Creating Blueprint: Toll Brothers’ First Digital Design System from Figma to Code
Over three years, I built Toll Brothers’ first digital design system and evolved it from a static style guide into a design-to-code workflow.
Background
Toll Brothers is a homebuilder with a portfolio of new home communities across 24 states that maintains a national brand. In the past, all of our branding work has been crafted in silos, disseminated through PDFs, and generally prioritized print media. Design ideas that influenced the site were never properly spelled out and only informally understood. This resulted in disjointed user experiences and one-off designs. Leading a company-wide migration from Sketch to Figma, I developed our first digital design system called Blueprint.

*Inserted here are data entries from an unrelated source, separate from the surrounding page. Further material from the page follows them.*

-- ==== Sys2Proof/Machine/Init.lean ====
section
/-! DEFINITION. The construction command `NEW` (41_init.md), and the two events outside `step` that the spec describes
for the block's life: its launch on four pins (R214) and a loss of power (R197). -/

namespace Sys2Proof.Machine

/-- What a `NEW` whose cycle faulted does besides taking the exception (R141, R188): no driver object exists, so `INIT`
is false and `OUT` has no meaning any more (a free value, log 2). -/
def noDriver (s : State) : State := (s.setInit false).setOut (Config.unownedOut s.ops)

/-- `NEW` (R140): clear `OUT`, one cycle, `INIT <- true`, `RES <- Ok`. -/
def construct (s : State) : State :=
  endCommand (fun t => (t.setInit true).setRes .ok) noDriver (cycle (s.setOut allOff))

/-- `NEW` is accepted whatever `INIT` is (R142). -/
def execNew (s : State) : Host.Outcome State Fault Refusal := whenIdle s construct

/-- The launch of the block on four pins (R214): they must be distinct, and one launch with two roles on the same pin is
refused (U1, D21). The launched block is as at power-on. -/
def launch (clk latch sdo sdi : Nat) : Host.Outcome State Fault Refusal :=
  if [clk, latch, sdo, sdi].Nodup then .next State.reset else .refused .aliasedPins

/-- A loss of power (R197): nothing survives, and the block is Unconstructed as at power-on (R39). The host, the pin
layer, the environment and the record are not the block's. No step takes this event. -/
def powerCycle (s : State) : State :=
  { s with
    out := Config.powerOnOut s.ops, input := noSamples,
    lvlClk := .initial s.ops, lvlLatch := .initial s.ops, lvlSdo := .initial s.ops,
    seq := .idle, init := false, res := .none }

end Sys2Proof.Machine
end

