-- ==== Sys2Proof/Decode.lean ====
section
/-! DEFINITION. The decoder of the command word `CW16`, written from the opcode map of R78 (match and mask), and the
encoder, written from the same table. Both are total; a word that no row of the table matches is reserved and is
rejected by name (R81). -/

namespace Sys2Proof

/-- One row of the opcode map (R78). `build` assembles the operands from the word (R79). -/
structure CommandRow where
  mnemonic : String
  pattern : Word
  mask : Word
  build : Word → Instr

/-- `w` selects the row: `(w AND mask) = match` (R78). -/
def CommandRow.selects (r : CommandRow) (w : Word) : Bool := w &&& r.mask == r.pattern

/-- `state` = `CW bits[0:0]` (R79). -/
def stateOf (w : Word) : Bool := w.getLsbD 0

/-- `p[j]` = `CW bits[j:j]`, j = 0..6 (R79). -/
def patternOf (w : Word) : Pattern :=
  #v[w.getLsbD 0, w.getLsbD 1, w.getLsbD 2, w.getLsbD 3, w.getLsbD 4, w.getLsbD 5, w.getLsbD 6]

/-- The rows of `NEW` and of the nine indicator setters (R78). -/
def setterRows : List CommandRow :=
  [ ⟨"NEW", 0x0000#16, 0xFFFF#16, fun _ => .new⟩,
    ⟨"D1", 0x1000#16, 0xFFFE#16, fun w => .d1 (stateOf w)⟩,
    ⟨"D2", 0x1100#16, 0xFFFE#16, fun w => .d2 (stateOf w)⟩,
    ⟨"D3", 0x1200#16, 0xFFFE#16, fun w => .d3 (stateOf w)⟩,
    ⟨"D4", 0x1300#16, 0xFFFE#16, fun w => .d4 (stateOf w)⟩,
    ⟨"D5", 0x1400#16, 0xFFFE#16, fun w => .d5 (stateOf w)⟩,
    ⟨"D6", 0x1500#16, 0xFFFE#16, fun w => .d6 (stateOf w)⟩,
    ⟨"D7", 0x1600#16, 0xFFFE#16, fun w => .d7 (stateOf w)⟩,
    ⟨"D8", 0x1700#16, 0xFFFE#16, fun w => .d8 (stateOf w)⟩,
    ⟨"D9", 0x1800#16, 0xFFFE#16, fun w => .d9 (stateOf w)⟩ ]

/-- The rows of the segment setter and of the eight button getters (R78). -/
def displayRows : List CommandRow :=
  [ ⟨"SEG", 0x2000#16, 0xFF80#16, fun w => .seg (patternOf w)⟩,
    ⟨"S1", 0x3000#16, 0xFFFF#16, fun _ => .s1⟩,
    ⟨"S2", 0x3100#16, 0xFFFF#16, fun _ => .s2⟩,
    ⟨"S3", 0x3200#16, 0xFFFF#16, fun _ => .s3⟩,
    ⟨"S4", 0x3300#16, 0xFFFF#16, fun _ => .s4⟩,
    ⟨"S5", 0x3400#16, 0xFFFF#16, fun _ => .s5⟩,
    ⟨"S6", 0x3500#16, 0xFFFF#16, fun _ => .s6⟩,
    ⟨"S7", 0x3600#16, 0xFFFF#16, fun _ => .s7⟩,
    ⟨"S8", 0x3700#16, 0xFFFF#16, fun _ => .s8⟩ ]

/-- The opcode map of R78, nineteen rows. -/
def commandTable : List CommandRow := setterRows ++ displayRows

/-- What a command word is. -/
inductive Decoded where
  | command (i : Instr)
  | reserved (why : Reserved)
deriving DecidableEq, Repr

/-- Which of the cases of R81 a word that matches no row falls under, tried in the order of the fields. -/
def reservedReason (w : Word) : Reserved :=
  let op := w.extractLsb' 12 4
  let idx := w.extractLsb' 8 4
  if op = 0 ∨ op = 2 then
    if idx ≠ 0 then .index else if w.getLsbD 7 then .zeroBit else .argument
  else if op = 1 then
    if 9 ≤ idx then .index else if w.getLsbD 7 then .zeroBit else .argument
  else if op = 3 then
    if 8 ≤ idx then .index else if w.getLsbD 7 then .zeroBit else .argument
  else .opcode

/-- The decoder: the row the word selects, or the reason why it is reserved (R78, R81). -/
def decode (w : Word) : Decoded :=
  match commandTable.find? (fun r => r.selects w) with
  | some r => .command (r.build w)
  | none => .reserved (reservedReason w)

/-- Bit `j` of a word set to `b`, the others 0. -/
def bitAt (j : Nat) (b : Bool) : Word := if b then 1#16 <<< j else 0#16

/-- `PW` as the low seven bits of a word (R13). -/
def patternWord (p : Pattern) : Word :=
  bitAt 0 p[0] ||| bitAt 1 p[1] ||| bitAt 2 p[2] ||| bitAt 3 p[3] ||| bitAt 4 p[4] ||| bitAt 5 p[5] ||| bitAt 6 p[6]

/-- The command word of a command (R78, R79). -/
def encode : Instr → Word
  | .new => 0x0000#16
  | .d1 b => 0x1000#16 ||| bitAt 0 b
  | .d2 b => 0x1100#16 ||| bitAt 0 b
  | .d3 b => 0x1200#16 ||| bitAt 0 b
  | .d4 b => 0x1300#16 ||| bitAt 0 b
  | .d5 b => 0x1400#16 ||| bitAt 0 b
  | .d6 b => 0x1500#16 ||| bitAt 0 b
  | .d7 b => 0x1600#16 ||| bitAt 0 b
  | .d8 b => 0x1700#16 ||| bitAt 0 b
  | .d9 b => 0x1800#16 ||| bitAt 0 b
  | .seg p => 0x2000#16 ||| patternWord p
  | .s1 => 0x3000#16
  | .s2 => 0x3100#16
  | .s3 => 0x3200#16
  | .s4 => 0x3300#16
  | .s5 => 0x3400#16
  | .s6 => 0x3500#16
  | .s7 => 0x3600#16
  | .s8 => 0x3700#16

/-- The command that the decoder reads from the `nbits` low bits of `w`, every bit above them 0. A command word is one
word of 16 bits (R77) and has no bytes, so no byte order arises (R53). -/
def decodeTableWord (nbits w : Nat) : Option Instr :=
  match decode (BitVec.ofNat 16 (w % 2 ^ nbits)) with
  | .command i => some i
  | .reserved _ => none

/-- One binary digit of the assembler syntax. -/
def digit (b : Bool) : String := if b then "1" else "0"

/-- The assembler syntax of R85: the pattern of `SEG` is written `p[6]` first after `0b`. -/
def Instr.assembly : Instr → String
  | .new => "NEW"
  | .d1 b => "D1 " ++ digit b
  | .d2 b => "D2 " ++ digit b
  | .d3 b => "D3 " ++ digit b
  | .d4 b => "D4 " ++ digit b
  | .d5 b => "D5 " ++ digit b
  | .d6 b => "D6 " ++ digit b
  | .d7 b => "D7 " ++ digit b
  | .d8 b => "D8 " ++ digit b
  | .d9 b => "D9 " ++ digit b
  | .seg p => "SEG 0b" ++ digit p[6] ++ digit p[5] ++ digit p[4] ++ digit p[3] ++ digit p[2] ++ digit p[1] ++ digit p[0]
  | .s1 => "S1"
  | .s2 => "S2"
  | .s3 => "S3"
  | .s4 => "S4"
  | .s5 => "S5"
  | .s6 => "S6"
  | .s7 => "S7"
  | .s8 => "S8"

end Sys2Proof
end

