-- ==== Sys2Proof/Certificates/Slice0/Obligations.lean ====
section
/-! DEFINITION. The statements for the provers, from the numbered rules of spec/. A statement names the commands it is
about; `exec i s = .next t` in a conclusion says that the command completes. -/

open Sys2Proof Sys2Proof.Machine

/-! ### Encoding -/

/-- Every command is read back from its own word, with every operand at every value (R78, R79). -/
def Obligations.DecodeEncodeAgree : Prop := ∀ i : Instr, decode (encode i) = .command i

/-- Every word that decodes to a command is the word of that command: no two words mean the same (R78). -/
def Obligations.EncodeDecodeAgree : Prop := ∀ (w : Word) (i : Instr), decode w = .command i → encode i = w

/-- The words that the opcode map of R78 leaves out are exactly the words that break a field rule of R77, and the
decoder names the field. -/
def Obligations.ReservedWordsBreakFieldRules : Prop :=
  ∀ (w : Word) (why : Reserved), decode w = .reserved why ↔ (Fields.ofWord w).problem = some why

/-- At most one row of the opcode map matches a word (R78). -/
def Obligations.OpcodeRowsDisjoint : Prop :=
  ∀ w : Word, ∀ r ∈ commandTable, ∀ q ∈ commandTable,
    r.selects w = true → q.selects w = true → r.mnemonic = q.mnemonic

/-- Words written out from R77 and R78, and reserved words of R81 (vectors T6 to T8). -/
def Obligations.SpecWordsDecode : Prop :=
  decode 0b0000_0000_0_0000000 = .command .new
  ∧ decode 0b0001_0000_0_0000001 = .command (.d1 true)
  ∧ decode 0b0001_1000_0_0000000 = .command (.d9 false)
  ∧ decode 0b0010_0000_0_0110000 = .command (.seg #v[false, false, false, false, true, true, false])
  ∧ decode 0b0010_0000_0_0000001 = .command (.seg #v[true, false, false, false, false, false, false])
  ∧ decode 0b0011_0111_0_0000000 = .command .s8
  ∧ decode 0b0010_0000_1_0000000 = .reserved .zeroBit
  ∧ decode 0b0010_0001_0_0110000 = .reserved .index
  ∧ decode 0b0011_1000_0_0000000 = .reserved .index
  ∧ decode 0b0011_0000_0_0000001 = .reserved .argument
  ∧ decode 0b0100_0000_0_0000000 = .reserved .opcode

/-! ### Steps -/

/-- A step runs the decoded command: when the host's next word decodes to `i`, the step is `exec i` on the state with that
word taken from the port. That one step is one whole command, and that the host's words stand in a list, is the model's
choice (log 8, log 9). -/
def Obligations.StepRunsDecodedCommand : Prop :=
  ∀ (s : State) (w : Word) (rest : List Word) (i : Instr),
    s.host = w :: rest → decode w = .command i → step s = exec i { s with host := rest }

/-- A reserved word is refused, with its reason (R81). That a refusal ends the run, and the names of the reasons, are the
model's choice (log 10). -/
def Obligations.StepRefusesReservedWord : Prop :=
  ∀ (s : State) (w : Word) (rest : List Word) (why : Reserved),
    s.host = w :: rest → decode w = .reserved why → step s = .refused (.reservedWord why)

/-- With no command from the host the block does nothing: no line operation, no state change (R118, R210).
That such a step answers the same state is the model's choice (log 9). -/
def Obligations.StepWithoutCommandIdles : Prop := ∀ s : State, s.host = [] → step s = .next s

/-- The word that `withFetchWord` places is the next command the step runs, and nothing else has changed (the
model's choice, log 9). -/
def Obligations.FetchWordRunsNext : Prop :=
  ∀ (s : State) (w : Nat) (i : Instr), w < 2 ^ 16 → decodeTableWord 16 w = some i →
    step (s.withFetchWord 16 w) = exec i s

/-- A step is refused for three reasons only, and each exactly when the spec refuses (R81, R225, R35); the names
of the reasons are the model's (log 10). -/
def Obligations.RefusalsAreTheSpecs : Prop :=
  ∀ (s : State) (r : Refusal), step s = .refused r ↔ ∃ w rest, s.host = w :: rest ∧
    ((∃ why, decode w = .reserved why ∧ r = .reservedWord why)
      ∨ (∃ i n, decode w = .command i ∧ s.seq = .pos n ∧ r = .cycleInProgress)
      ∨ (∃ i, decode w = .command i ∧ i ≠ .new ∧ s.seq = .idle ∧ s.init = false ∧ r = .notConstructed))

/-- From power-on until a `NEW` completes, and after a `NEW` that faults, every other command is refused; no other
command changes `INIT` (R35). -/
def Obligations.RefusedUntilConstructed : Prop :=
  State.reset.init = false
  ∧ (∀ s t : State, exec .new s = .next t → s.NoPinFault → t.init = true)
  ∧ (∀ (s t : State) (n : Fin 58) (e : PinError), exec .new s = .next t → s.FaultAt n e → t.init = false)
  ∧ (∀ (i : Instr) (s t : State), i ≠ .new → exec i s = .next t → t.init = s.init)
  ∧ (∀ (i : Instr) (s : State), i ≠ .new → s.seq = .idle → s.init = false → exec i s = .refused .notConstructed)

With the recent release of the Figma Model Context Protocol (Figma MCP), I developed a new workflow of codifying Blueprint components and tokens into StorybookUI which in turn serves as a contextual model to automatically generate working code prototypes from static Figma frames.
Goals
At the start of the Figma migration, I was given the nebulous task to create a design system for Toll Brothers. As I learned more about design systems in general, I developed 3 concrete goals. When agentic workflows became popular in 2024-2025 and the Figma MCP was released in 2025, I added a 4th goal.
Research best practices and theories from articles and industry-standard design systems.

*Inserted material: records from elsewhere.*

-- ==== Sys2Proof/Laws/Decode.lean ====
section
/-! SUPPORT. The rows of the opcode map as ranges of numbers: a mask of R78 keeps every bit but the lowest 0, 1 or 7, so
a word selects a row exactly when its number, less those low bits, is the row's pattern. -/

namespace Sys2Proof

/-- A mask that keeps every bit. -/
theorem and_all (w : Word) : w &&& 0xFFFF#16 = w := by
  ext i hi
  interval_cases i <;> simp

/-- A mask that drops the lowest bit. -/
theorem and_dropOne (w : Word) : w &&& 0xFFFE#16 = (w >>> 1) <<< 1 := by
  ext i hi
  interval_cases i <;> simp

/-- A mask that drops the lowest seven bits. -/
theorem and_dropSeven (w : Word) : w &&& 0xFF80#16 = (w >>> 7) <<< 7 := by
  ext i hi
  interval_cases i <;> simp

/-- Selecting a row without operand. -/
theorem selects_all (w p : Word) : ((w &&& 0xFFFF#16 == p) = true) ↔ w.toNat = p.toNat := by
  rw [and_all, beq_iff_eq, BitVec.toNat_inj]

/-- Selecting a row with a one-bit operand. -/
theorem selects_dropOne (w p : Word) : ((w &&& 0xFFFE#16 == p) = true) ↔ w.toNat / 2 * 2 = p.toNat := by
  rw [and_dropOne, beq_iff_eq, ← BitVec.toNat_inj]
  have := w.isLt
  simp only [BitVec.toNat_shiftLeft, BitVec.toNat_ushiftRight, Nat.shiftLeft_eq, Nat.shiftRight_eq_div_pow]
  rw [Nat.mod_eq_of_lt (by omega)]

/-- Selecting the row with the seven-bit operand. -/
theorem selects_dropSeven (w p : Word) : ((w &&& 0xFF80#16 == p) = true) ↔ w.toNat / 128 * 128 = p.toNat := by
  rw [and_dropSeven, beq_iff_eq, ← BitVec.toNat_inj]
  have := w.isLt
  simp only [BitVec.toNat_shiftLeft, BitVec.toNat_ushiftRight, Nat.shiftLeft_eq, Nat.shiftRight_eq_div_pow]
  rw [Nat.mod_eq_of_lt (by omega)]

/-- The fields of a word as parts of its number (R77). -/
theorem fields_toNat (w : Word) : (Fields.ofWord w).op.toNat = w.toNat / 4096 ∧ (Fields.ofWord w).idx.toNat = w.toNat / 256 % 16 ∧
    (Fields.ofWord w).z.toNat = w.toNat / 128 % 2 ∧ (Fields.ofWord w).arg.toNat = w.toNat % 128 := by
  have := w.isLt
  refine ⟨?_, ?_, ?_, ?_⟩
  · simp only [Fields.ofWord, BitVec.extractLsb'_toNat, Nat.shiftRight_eq_div_pow, Nat.reducePow]; omega
  · simp only [Fields.ofWord, BitVec.extractLsb'_toNat, Nat.shiftRight_eq_div_pow, Nat.reducePow]
  · simp only [Fields.ofWord, BitVec.extractLsb'_toNat, Nat.shiftRight_eq_div_pow, Nat.reducePow]
  · simp only [Fields.ofWord, BitVec.extractLsb'_toNat, Nat.shiftRight_eq_div_pow, Nat.reducePow, Nat.div_one]

end Sys2Proof
end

Gather pre-existing Toll Brothers site elements and assign an identity and rationale to each element.
Promote components and tokens as the common language between designers and developers.

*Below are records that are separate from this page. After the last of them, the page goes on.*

-- ==== Sys2Proof/Tests/Slice0.lean ====
section
/-! SUPPORT. Tests. Every expected value is written out from spec/: the words from R77 and R78, the results, traces and
lines from the vectors of 95_test_vectors.md. Each test of a command is one step on a small state. The witnesses at the
end meet the hypotheses of the statements. -/

-- One theorem after another: the kernel's evaluations side by side would only take more memory.
set_option Elab.async false

namespace Sys2Proof.Tests

open Sys2Proof.Machine

/-! ### Well-formedness: an ill-formed term for each check -/

theorem test_wf_accepts : (Fields.wellFormed { op := 1, idx := 8, z := 0, arg := 1 }) = true := by decide
theorem test_wf_opcode : (Fields.problem { op := 4, idx := 0, z := 0, arg := 0 }) = some .opcode := by decide
theorem test_wf_index_setter : (Fields.problem { op := 1, idx := 9, z := 0, arg := 0 }) = some .index := by decide
theorem test_wf_index_getter : (Fields.problem { op := 3, idx := 8, z := 0, arg := 0 }) = some .index := by decide
theorem test_wf_index_seg : (Fields.problem { op := 2, idx := 1, z := 0, arg := 48 }) = some .index := by decide
theorem test_wf_zeroBit : (Fields.problem { op := 2, idx := 0, z := 1, arg := 0 }) = some .zeroBit := by decide
theorem test_wf_argument_setter : (Fields.problem { op := 1, idx := 0, z := 0, arg := 2 }) = some .argument := by decide
theorem test_wf_argument_getter : (Fields.wellFormed { op := 3, idx := 0, z := 0, arg := 1 }) = false := by decide

/-! ### Decoding: op, idx, z and arg written out bit by bit (R77, R78) -/

theorem test_decode_new : decode 0b0000_0000_0_0000000 = .command .new := by decide
theorem test_decode_d1 : decode 0b0001_0000_0_0000001 = .command (.d1 true) := by decide
theorem test_decode_d2 : decode 0b0001_0001_0_0000000 = .command (.d2 false) := by decide
theorem test_decode_d3 : decode 0b0001_0010_0_0000001 = .command (.d3 true) := by decide
theorem test_decode_d4 : decode 0b0001_0011_0_0000000 = .command (.d4 false) := by decide
theorem test_decode_d5 : decode 0b0001_0100_0_0000001 = .command (.d5 true) := by decide
theorem test_decode_d6 : decode 0b0001_0101_0_0000000 = .command (.d6 false) := by decide
theorem test_decode_d7 : decode 0b0001_0110_0_0000001 = .command (.d7 true) := by decide
theorem test_decode_d8 : decode 0b0001_0111_0_0000000 = .command (.d8 false) := by decide
theorem test_decode_d9 : decode 0b0001_1000_0_0000001 = .command (.d9 true) := by decide
theorem test_decode_seg : decode 0b0010_0000_0_0110000 =
    .command (.seg #v[false, false, false, false, true, true, false]) := by decide
theorem test_decode_seg_low : decode 0b0010_0000_0_0000001 =
    .command (.seg #v[true, false, false, false, false, false, false]) := by decide
theorem test_decode_s1 : decode 0b0011_0000_0_0000000 = .command .s1 := by decide
theorem test_decode_s2 : decode 0b0011_0001_0_0000000 = .command .s2 := by decide
theorem test_decode_s3 : decode 0b0011_0010_0_0000000 = .command .s3 := by decide
theorem test_decode_s4 : decode 0b0011_0011_0_0000000 = .command .s4 := by decide
theorem test_decode_s5 : decode 0b0011_0100_0_0000000 = .command .s5 := by decide
theorem test_decode_s6 : decode 0b0011_0101_0_0000000 = .command .s6 := by decide
theorem test_decode_s7 : decode 0b0011_0110_0_0000000 = .command .s7 := by decide
theorem test_decode_s8 : decode 0b0011_0111_0_0000000 = .command .s8 := by decide

/-- T7: bit 7 set. -/
theorem test_reserved_2080 : decode 0x2080 = .reserved .zeroBit := by decide
/-- T7: `idx` not 0. -/
theorem test_reserved_2130 : decode 0x2130 = .reserved .index := by decide
/-- T8: `idx` = 8. -/
theorem test_reserved_3800 : decode 0x3800 = .reserved .index := by decide
/-- T8: a bit of `arg`. -/
theorem test_reserved_3001 : decode 0x3001 = .reserved .argument := by decide
/-- R81: `op` in 4..15. -/
theorem test_reserved_F000 : decode 0xF000 = .reserved .opcode := by decide
/-- R86: `SEG.ONE` is the word 0x2030. -/
theorem test_segOne_word : encode (expandDisplay .one) = 0x2030 := by decide
/-- R85: the example of the syntax. -/
theorem test_segOne_assembly : (expandDisplay .one).assembly = "SEG 0b0110000" := by decide
/-- The word placed is the one the host sends next, and nothing else changes. -/
theorem test_fetchWord : State.reset.withFetchWord 16 0x3700 = { State.reset with host := [0x3700] } := by decide +kernel

theorem test_tableWord : decodeTableWord 16 0x3700 = some .s8 := by decide

/-! ### Small states -/

/-- The pin layer answers `Ok` to a whole cycle. -/
def allOk : List PinAnswer := List.replicate 58 .ok

/-- The pin layer fails at position `n`. -/
def failsAt (n : Nat) : List PinAnswer := List.replicate n .ok ++ [.err ⟨7⟩]

/-- Power-on with a host, a pin layer and an environment. -/
def atPowerOn (word : Word) (pins : List PinAnswer) (env : Environment) : State :=
  { State.reset with host := [word], pins := pins, env := env }

/-- A constructed block at rest, lines high, high, low. -/
def ready (out : Vector Bool 16) (word : Word) (pins : List PinAnswer) (env : Environment) : State :=
  { atPowerOn word pins env with
    out := out, lvlClk := .driven .high, lvlLatch := .driven .high, lvlSdo := .driven .low, init := true, res := .ok }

Later addition - use an agentic workflow to create a design-side code environment as the main handoff to developers.
Research
I conducted the majority of my research in 3 locations:
Existing Toll Brothers documentation
Popular publicly available design systems
Select articles on design system processes
I began by compiling and indexing all design elements from the official brand guides, the live site, and previous wireframes. I surveyed the landscape of industry-leading public design systems.
Google’s Material Design 3
Salesforce Lightning Design System 2
Shopify Polaris
Atlassian Design
Apple Human Interface Guidelines
IBM Carbon
While these offered best practices for systems at enormous scales, Toll Brothers has a tightly-controlled brand guideline and needed to adapt those practices for a smaller scale. To better understand the underlying theory behind creating a design system, I read several articles on the topic and picked two to highlight.
The first is “Implementing a Pattern Library in the Real World: A Yahoo! Case Study” by Erin Malone (2005). In this article, Erin frames the process, not as creating an artifact called a design system, but simply as solving pain points in team communication. The second is “Building a Visual Design Language” by Karri Saarinen (2016), detailing how his bootstrapped Airbnb’s Design System. One of my favorite lines describes how principles do not naturally translate into practice.
“Traditionally, many style guides define components as atomic components, which are then used to build more complex molecules. In theory, this works well to create coherent and flexible systems. In practice, however, what often happens is that these re-usable atoms are used in many different ways, allowing all kinds of molecules to be created.”
In synthesizing my research, I fleshed out these 4 key concerns that Blueprint needed to address.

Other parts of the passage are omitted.